И, вправду, к реке вышли, когда вылетели на охоту за мошкарой первые летучие мыши. Переправу решили отложить до утра. Лагерь разбили вблизи потока. Согрели на костре чай. Рабочие поужинали вареной бараниной и лепешками из цзамбы. Р. Н. съел немного овощей и сейчас же лег, завернувшись с головой в одеяло. Тонко пели комары. Гнилостной сыростью тянуло с реки.
В путь тронулись с рассветом по влажной от росы земле. Мост через поток был тоже из бамбука. Но выглядел более надежным. Может быть, потому, что опирался на огромный камень, рассекавший русло на два стремительных мутностеклянных горба.
Пора стояла самая благодатная. Местные жители из племени лимбу ловили в реке больших, бешено рвущихся с натянутой лесы рыб. На склонах холмов, тяготясь уже своей спелостью, ждали сбора кардамон и хлопок. Трещали бамбуковые хлопушки сторожей, отпугивающие обезьян и медведей.

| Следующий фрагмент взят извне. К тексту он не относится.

-- ==== Sys2Proof/Machine/Capability.lean ====
section
/-! DEFINITION. The uncached read-only regions: the capability list (R398), the bank-availability map (R375) and the
status windows of the stacks (R362). -/

namespace Sys2Proof.Machine

/-- A number as `n` little-endian bytes. -/
def leBytes : Nat → Nat → List Byte
  | 0, _ => []
  | n + 1, v => BitVec.ofNat 8 v :: leBytes n (v / 256)

/-- The number in little-endian bytes. -/
def ofLeBytes : List Byte → Nat
  | [] => 0
  | b :: t => b.toNat + 256 * ofLeBytes t

/-- `n` bytes of a list from byte `k`, as a little-endian number; bytes beyond the list are zero. -/
def leAt (bs : List Byte) (k n : Nat) : Nat := ofLeBytes ((bs.drop k).take n)

/-- One record: its header and its body, padded to a multiple of 8 bytes; `next` says whether another follows. -/
def capRecord (off id : Nat) (last : Bool) (body : List Byte) : List Byte :=
  let pad := body ++ List.replicate ((8 - body.length % 8) % 8) 0
  let len := 8 + pad.length
  leBytes 2 id ++ [1, 0] ++ leBytes 2 len ++ leBytes 2 (if last then 0 else off + len) ++ pad

/-- The POOL entry of a core. -/
def poolEntry (c : Core) : List Byte :=
  [BitVec.ofNat 8 c.live, BitVec.ofNat 8 c.regmax, (~~~c.lacks).setWidth 8, 0]

/-- The 160 bytes of a seal policy that the sill has accepted (R401). -/
def policyBytes (p : SealPolicy) : List Byte :=
  leBytes 8 p.asid.toNat ++ leBytes 8 p.mcode.toNat ++ leBytes 8 p.mlen.toNat ++ p.mmeas ++ p.model ++
    List.replicate 72 0

/-- The bodies of the records, by ID from 0x0000 (R398). -/
def State.capBodies (s : State) : List (List Byte) :=
  [ leBytes 8 s.capGen.toNat ++ leBytes 2 s.moduleNo.toNat,
    leBytes 2 128 ++ [16, 4, 4],
    (List.range 128).flatMap (fun c => poolEntry (s.core c)),
    leBytes 2 0x2381 ++ [32, 128],
    leBytes 2 1023 ++ leBytes 2 1024 ++ leBytes 2 1025 ++ [0, 0] ++ leBytes 4 536870400,
    [64, 64] ++ leBytes 2 256,
    leBytes 2 120 ++ leBytes 4 0x00800000,
    [3, s.heatctl.field 32 8, s.heatctl.field 40 8],
    leBytes 8 s.bankmapVa.toNat ++ (List.range 8).flatMap (fun k => leBytes 8 (s.statusPa.toNat + 65536 * k)),
    leBytes 4 s.ports.toNat ++ [16],
    [s.pcie.setWidth 8],
    ((s.policies.map (fun p => sha256 (policyBytes p))).headD (List.replicate 32 0)) ++ leBytes 2 7856,
    [BitVec.ofNat 8 s.debugLevel],
    [32, 4, 20],
    [31, 7] ]

/-- The records laid out one after another. -/
def capLayout : Nat → Nat → List (List Byte) → List Byte
  | _, _, [] => []
  | off, id, b :: t =>
    let r := capRecord off id t.isEmpty b
    r ++ capLayout (off + r.length) (id + 1) t

/-- The capability list (R398): the records in ascending ID, each at the end of the one before (log entry 3). -/
def State.capList (s : State) : List Byte := capLayout 0 0 s.capBodies

/-- The bytes of the capability list's region. -/
def capBytes : Nat := 856

/-- The bits of a table of marks, from key `k0` on. -/
def markBits (t : Table Bool) (k0 n : Nat) (dflt : Bool) : Nat :=
  (List.range n).foldl (fun acc i => if (Table.get false t (k0 + i)) != dflt then acc + 2 ^ i else acc) 0

/-- One byte of the bank-availability map (R375, R376). -/
def State.mapByte (s : State) (o : Nat) : Byte :=
  if o < 8 then s.mapGen.field (8 * o) 8
  else if o < 16 then (BitVec.ofNat 64 s.liveCap).extractLsb' (8 * (o - 8)) 8
  else if o < 20 then (BitVec.ofNat 64 (16384 - s.dead.length)).extractLsb' (8 * (o - 16)) 8
  else if o < 64 then 0
  else
    let p := (o - 64) / 8
    let b := (o - 64) % 8
    if b < 4 then BitVec.ofNat 8 (markBits s.dead (32 * p + 8 * b) 8 true)
    else BitVec.ofNat 8 (markBits s.therm (32 * p + 8 * (b - 4)) 8 false)

/-- One byte of the status window of stack `k` (R362 to R366). -/
def State.statusByte (s : State) (k o : Nat) : Byte :=
  if o < 0x38 then (Table.get 0 s.counters (8 * k + o / 8)).field (8 * (o % 8)) 8
  else if 0x100 ≤ o && o < 0x140 then
    (Table.get 0x7F7F s.laneMaps (32 * k + (o - 0x100) / 2)).extractLsb' (8 * (o % 2)) 8
  else if 0x1000 ≤ o && o < 0x3000 then (Table.get 0 s.arrayLog (1024 * k + (o - 0x1000) / 8)).field (8 * (o % 8)) 8
  else if 0x3000 ≤ o && o < 0x5000 then (Table.get 0 s.busLog (1024 * k + (o - 0x3000) / 8)).field (8 * (o % 8)) 8
  else 0

end Sys2Proof.Machine
end

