-- ==== Sys2Proof/Machine/Matrix.lean ====
section
/-! DEFINITION. Matrix commands, MAJ 44 (R220 to R228), and the matrix engine at work (R282 to R292). -/

namespace Sys2Proof.Machine

/-! ## Checks at dispatch (R215, R221, R222, R224, R226, R228) -/

/-- The format combinations of R221. -/
def mtileFormats (fa fb fd : Nat) : Bool :=
  ((fd = 10 && ((fa = 9 && fb = 9) || ((fa = 8 || fa = 7) && (fb = 8 || fb = 7)))) ||
   (fd = 11 && (fa = 0 || fa = 13) && (fb = 0 || fb = 13)))

/-- MODE of an MTILE: 0 overwrite, 1 accumulate, 2 decay-accumulate. -/
def mtileMode : Instr → Nat
  | .mtileAcc _ => 1
  | .mtileDecay _ => 2
  | _ => 0

/-- The fields of an MTILE. -/
def mtileArgs : Instr → Option MtileArgs
  | .mtile a | .mtileAcc a | .mtileDecay a => some a
  | _ => none

/-- The tile of a matrix command. -/
def matrixAcc : Instr → Nat
  | .mtile a | .mtileAcc a | .mtileDecay a => a.acc.toNat
  | .mzero acc _ _ | .mconv _ acc _ _ | .mconvV _ _ acc _ _ _ | .mload _ _ acc _ | .aspill _ acc _ | .afill _ acc _ =>
    acc.toNat
  | _ => 0

/-- An address that must be a multiple of 64 (R215). -/
def aligned64 (kind : Nat) (a : Word) : Checked :=
  if a.toNat % 64 = 0 then .ok () else .error (some (accFault .prot kind a))

/-- The checks of an MTILE. -/
def mtileChecks (mode : Nat) (x : Command) (word : Word) : Checked :=
  let f := x.fmt
  if f.extractLsb' 3 5 ≠ 0 || !mtileFormats (fFA f) (fFB f) (fFD f) || (fScale f ≠ 0 && mode ≠ 2)
      || (mode = 2 && fFD f = 11) || x.vc.toNat = 0 || 65535 < x.vc.toNat then .error none
  else if fFD f = 11 && 536870400 < x.vc.toNat * productBound (fFA f) (fFB f) then
    .error (some { cause := .range, kind := 0, val := word })
  else match aligned64 1 x.va with
    | .ok _ => aligned64 1 x.vb
    | e => e

/-- The formats that MCONV may write (R226). -/
def mconvFormat (f : BitVec 32) : Bool :=
  f.extractLsb' 3 5 = 0 && [0, 1, 2, 3, 4, 5, 8, 9, 10, 11].contains (fFD f) && !(fScale f ≠ 0 && fFD f = 11)

/-- The checks of a matrix command, for a task of `agran` accumulator granules and a hart of `regs` registers. -/
def matrixChecks (x : Command) (word : Word) (agran regs : Nat) : Checked :=
  let f := x.fmt
  if agran / 2 ≤ matrixAcc x.instr then .error none
  else match x.instr with
    | .mtile _ => mtileChecks 0 x word
    | .mtileAcc _ => mtileChecks 1 x word
    | .mtileDecay _ => mtileChecks 2 x word
    | .mzero _ _ _ =>
      if f.extractLsb' 3 5 ≠ 0 || fScale f ≠ 0 || !(fFD f = 10 || fFD f = 11) then .error none else .ok ()
    | .mconv _ _ _ _ => if mconvFormat f then aligned64 1 x.va else .error none
    | .mconvV _ _ _ vo _ _ =>
      let n := x.vc.toNat
      if mconvFormat f && fmtBits (fFD f) = ewOf x.vtype && opIsRow vo && !vo.pol && 1 ≤ n && n ≤ 64
          && x.vb.toNat + n ≤ 256 && vo.idx.toNat + n ≤ regs then .ok () else .error none
    | .aspill _ _ _ => aligned64 2 x.va
    | _ => aligned64 1 x.va

/-- A matrix command at the dispatch point. -/
def matrixWord (s : State) (srcs : List SReg) (i : Instr) (va vb vc : Word) (fmt : BitVec 32) : Step :=
  let x := s.command i va vb vc fmt
  engineWord s srcs x (matrixChecks x s.word (agran s.cur.partw) s.regs)

/-- MTILE, overwrite (R220 to R222). -/
def execMtile (a : MtileArgs) (s : State) : Step :=
  matrixWord s [a.sa, a.sb, a.sc] (.mtile a) (s.getS a.sa) (s.getS a.sb) (s.getS a.sc) (s.getF a.fmt)

/-- MTILE.ACC (R220 to R222). -/
def execMtileAcc (a : MtileArgs) (s : State) : Step :=
  matrixWord s [a.sa, a.sb, a.sc] (.mtileAcc a) (s.getS a.sa) (s.getS a.sb) (s.getS a.sc) (s.getF a.fmt)

/-- MTILE.DECAY (R220 to R222). -/
def execMtileDecay (a : MtileArgs) (s : State) : Step :=
  matrixWord s [a.sa, a.sb, a.sc] (.mtileDecay a) (s.getS a.sa) (s.getS a.sb) (s.getS a.sc) (s.getF a.fmt)

/-- MZERO (R224). -/
def execMzero (acc : BitVec 5) (fmt : FReg) (c : Cmd) (s : State) : Step :=
  matrixWord s [] (.mzero acc fmt c) 0 0 0 (s.getF fmt)

/-- MCONV to memory (R225, R226). -/
def execMconv (sa : SReg) (acc : BitVec 5) (fmt : FReg) (c : Cmd) (s : State) : Step :=
  matrixWord s [sa] (.mconv sa acc fmt c) (s.getS sa) 0 0 (s.getF fmt)

/-- MCONV.V (R225, R226). -/
def execMconvV (sb sc : SReg) (acc : BitVec 5) (vo : VOp) (fmt : FReg) (c : Cmd) (s : State) : Step :=
  matrixWord s [sb, sc] (.mconvV sb sc acc vo fmt c) 0 (s.getS sb) (s.getS sc) (s.getF fmt)

/-- MLOAD (R227). -/
def execMload (sa sb : SReg) (acc : BitVec 5) (c : Cmd) (s : State) : Step :=
  matrixWord s [sa, sb] (.mload sa sb acc c) (s.getS sa) (s.getS sb) 0 0

/-- ASPILL (R228). -/
def execAspill (sa : SReg) (acc : BitVec 5) (c : Cmd) (s : State) : Step :=
  matrixWord s [sa] (.aspill sa acc c) (s.getS sa) 0 0 0

/-- AFILL (R228). -/
def execAfill (sa : SReg) (acc : BitVec 5) (c : Cmd) (s : State) : Step :=
  matrixWord s [sa] (.afill sa acc c) (s.getS sa) 0 0 0

/-! ## The engine -/

/-- The command that the matrix engine runs: the first of its run order (R208). -/
def Core.matrixHead (c : Core) : Option Command :=
  match c.morder with
  | k :: _ => c.slot k
  | [] => none

/-- Replace a command in its slot. -/
def State.setCmd (s : State) (core : Nat) (x : Command) : State := s.setCore core ((s.core core).setSlot x.key (some x))

/-- A command stops with a fault (R210), and pins no line (R285): an abort condition aborts the task instead. -/
def failCommand (s : State) (core : Nat) (x : Command) (f : AccFault) (detail : Nat) : State :=
  if f.abort then abortTask s core
  else ((s.logFault (s.whoCmd core x) f (s.corrOf core)).release core x.key).setCmd core { x with stage := .failed f detail }

/-- An engine error of shape or format (R215). -/
def shapeFault (a : Word) : AccFault := { cause := .ill, kind := 0, val := a }

/-- The shape of an MTILE: rows of A, columns of B, and whether K agrees (R222). -/
def mtileShape (a : MtileArgs) (da db : TileDesc) (k : Nat) : Nat × Nat × Bool :=
  let m := if a.tra then da.cols else da.rows
  let ka := if a.tra then da.rows else da.cols
  let n := if a.trb then db.rows else db.cols
  let kb := if a.trb then db.cols else db.rows
  (m, n, ka = k && kb = k && 1 ≤ m && m ≤ 256 && 1 ≤ n && n ≤ 128)

/-- RMODE (R288): MODE with TRA and TRB. -/
def rmodeOf (mode : Nat) (a : MtileArgs) : Nat := mode + (if a.tra then 4 else 0) + (if a.trb then 8 else 0)
/-- RFMT (R288): FA, FB, FD and SCALE in place. -/
def rfmtOf (fmt : BitVec 32) : BitVec 32 := fmt &&& 0xFFF0FF00

/-- Column quarters of an MTILE (R302). -/
def quarters (n : Nat) : Nat := min 4 ((n + 31) / 32)

/-- The fault of a poisoned accumulator element (R383): no address applies, and a rerunnable BUFFERED task aborts. -/
def State.tilePoison (s : State) (core : Nat) : AccFault :=
  { cause := .mchk, kind := 0, val := 0, abort := s.aborts core, inPlane := true }

/-- An element of `n` rows from row `i` on, of `cols` columns, is poisoned. -/
def Tile.bad (t : Tile) (i n cols : Nat) : Bool :=
  t.poison.any fun e => i ≤ e.1 / 128 && e.1 / 128 < i + n && e.1 % 128 < cols

/-- The descriptors of an MTILE have been read (R282, R290). -/
def mtileDescriptors (s : State) (core : Nat) (x : Command) (a : MtileArgs) : State :=
  let w := s.whoCmd core x
  match readDesc s w x.va with
  | .error (s, f, d) => failCommand s core x f d
  | .ok (s, ba) =>
    match readDesc s w x.vb with
    | .error (s, f, d) => failCommand s core x f d
    | .ok (s, bb) =>
      let da := tileDesc ba
      let db := tileDesc bb
      let k := x.vc.toNat
      let sh := mtileShape a da db k
      let mode := mtileMode x.instr
      let t := (s.core core).tile a.acc.toNat
      let same := t.rk = k && t.rmode = rmodeOf mode a && t.rfmt = rfmtOf x.fmt
      let q4bad := (da.fmt = 7 && groupSize da x.fmt = none) || (db.fmt = 7 && groupSize db x.fmt = none)
      if mode ≠ 0 && t.bad 0 sh.1 sh.2.1 then failCommand s core x (s.tilePoison core) 0
      else if da.fmt ≠ fFA x.fmt || db.fmt ≠ fFB x.fmt || !sh.2.2 || q4bad || (mode ≠ 0 && t.tag ≠ fFD x.fmt)
          || (t.rstep ≠ 0 && !same && mode ≠ 0) then failCommand s core x (shapeFault x.va) 2
      else
        let go := t.rstep ≠ 0 && same
        let s1 := if t.rstep ≠ 0 && !same then s.setCore core ((s.core core).setTile a.acc.toNat t.clearRs) else s
        let p := if go then t.rstep else 0
        let x1 := { x with stage := .starting, descA := ba, descB := bb, quarters := quarters sh.2.1, pos := p }
        { s1.setCmd core x1 with starts := s1.starts ++ [(core, quarters sh.2.1)] }

/-- The undefined elements of a tile whose MLOAD or AFILL faulted (R292, log entry 10). -/
def spoiled (free : Nat) (rns : Bool) : Tile :=
  { rns := rns, tb := 0xFFFFFFFF,
    elems := (List.range 32768).filterMap fun k =>
      let v := Config.tileWord free k
      if v = 0 then none else some (k, v) }

/-- An MLOAD or AFILL faults: its tile is undefined (R292). -/
def failFill (s : State) (core : Nat) (x : Command) (f : AccFault) (detail : Nat) (rns : Bool) : State :=
  if f.abort then abortTask s core
  else
    let c := s.core core
    failCommand (s.setCore core (c.setTile (matrixAcc x.instr) (spoiled s.freeCount rns))) core x f detail

/-- A command that has its tile from memory: MLOAD or AFILL. -/
def isFill : Instr → Bool
  | .mload .. | .afill .. => true
  | _ => false

/-- An MCONV or MLOAD stops at its descriptor or at what it says; the tile of an MLOAD is undefined (R292), and its source was
RNS32 only where a descriptor that has been read says so. A bound's address that is misaligned leaves the tile as it was (R227). -/
def failTile (s : State) (core : Nat) (x : Command) (f : AccFault) (detail : Nat) (rns : Bool) : State :=
  if isFill x.instr then failFill s core x f detail rns else failCommand s core x f detail

/-- The descriptor of an MCONV or MLOAD has been read (R225 to R227). -/
def tileDescriptor (s : State) (core : Nat) (x : Command) : State :=
  match readDesc s (s.whoCmd core x) x.va with
  | .error (s, f, d) => failTile s core x f d false
  | .ok (s, bs) =>
    let d := tileDesc bs
    let big := 256 < d.rows || 128 < d.cols || d.rows = 0 || d.cols = 0
    let x1 := { x with stage := .run, descA := bs, pos := 0 }
    match x.instr with
    | .mconv _ acc _ _ =>
      if ((s.core core).tile acc.toNat).bad 0 d.rows d.cols then failCommand s core x (s.tilePoison core) 0
      else if big || d.fmt ≠ fFD x.fmt || (fFD x.fmt = 11 && ((s.core core).tile acc.toNat).tag = 10) then
        failCommand s core x (shapeFault x.va) 2
      else s.setCmd core x1
    | _ =>
      if big || !(d.fmt = 8 || d.fmt = 9 || d.fmt = 10 || d.fmt = 11) then
        failTile s core x (shapeFault x.va) 2 (d.fmt = 11)
      else if d.fmt = 11 && x.vb.toNat % 4 ≠ 0 then failCommand s core x (accFault .prot 1 x.vb) 1
      else s.setCmd core x1

/-- Values of 16 bits as bytes, and back. -/
def packVals (vs : List Nat) : List Byte := vs.flatMap (leBytes 2)
/-- Row `row` of packed values, `k` to a row. -/
def unpackRow (bs : List Byte) (row k : Nat) : List Nat := (List.range k).map fun j => leAt bs (2 * (row * k + j)) 2

/-- The operand bytes that an MTILE takes through L2 for the columns of A from `k0` to `k1 - 1` (R217, R285). -/
def operandSpans (s : State) (core : Nat) (x : Command) (a : MtileArgs) (k0 k1 : Nat) : List (Word × Nat) :=
  let da := tileDesc x.descA
  let db := tileDesc x.descB
  let sh := mtileShape a da db x.vc.toNat
  let ix := s.indices core
  let ofA := if a.tra then rowSpans ix da x.fmt false k0 k1 0 sh.1 x.groups else rowSpans ix da x.fmt false 0 sh.1 k0 k1 x.groups
  let ofB := if a.trb then rowSpans ix db x.fmt true 0 sh.2.1 k0 k1 x.groups
    else rowSpans ix db x.fmt true k0 k1 0 sh.2.1 x.groups
  ofA ++ ofB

— Тут живут еще и другие обезьяны, кроме этих, — один из бутиев обернулся и указал на небольшую пушистую обезьянку, вскарабкавшуюся на дерево. — Только те большие. Они нападают на одиноких женщин.
— Ты говоришь про человека-обезьяну? — спросил Р. Н.
— Нет. Мохнатый человек живет среди снегов и редко спускается вниз. Я говорю про больших обезьян. Они, говорят, рождаются от бамбукового медведя и белки. Их можно истребить, только подмешав к оставленному для них сладкому рису ядовитый корень кудру.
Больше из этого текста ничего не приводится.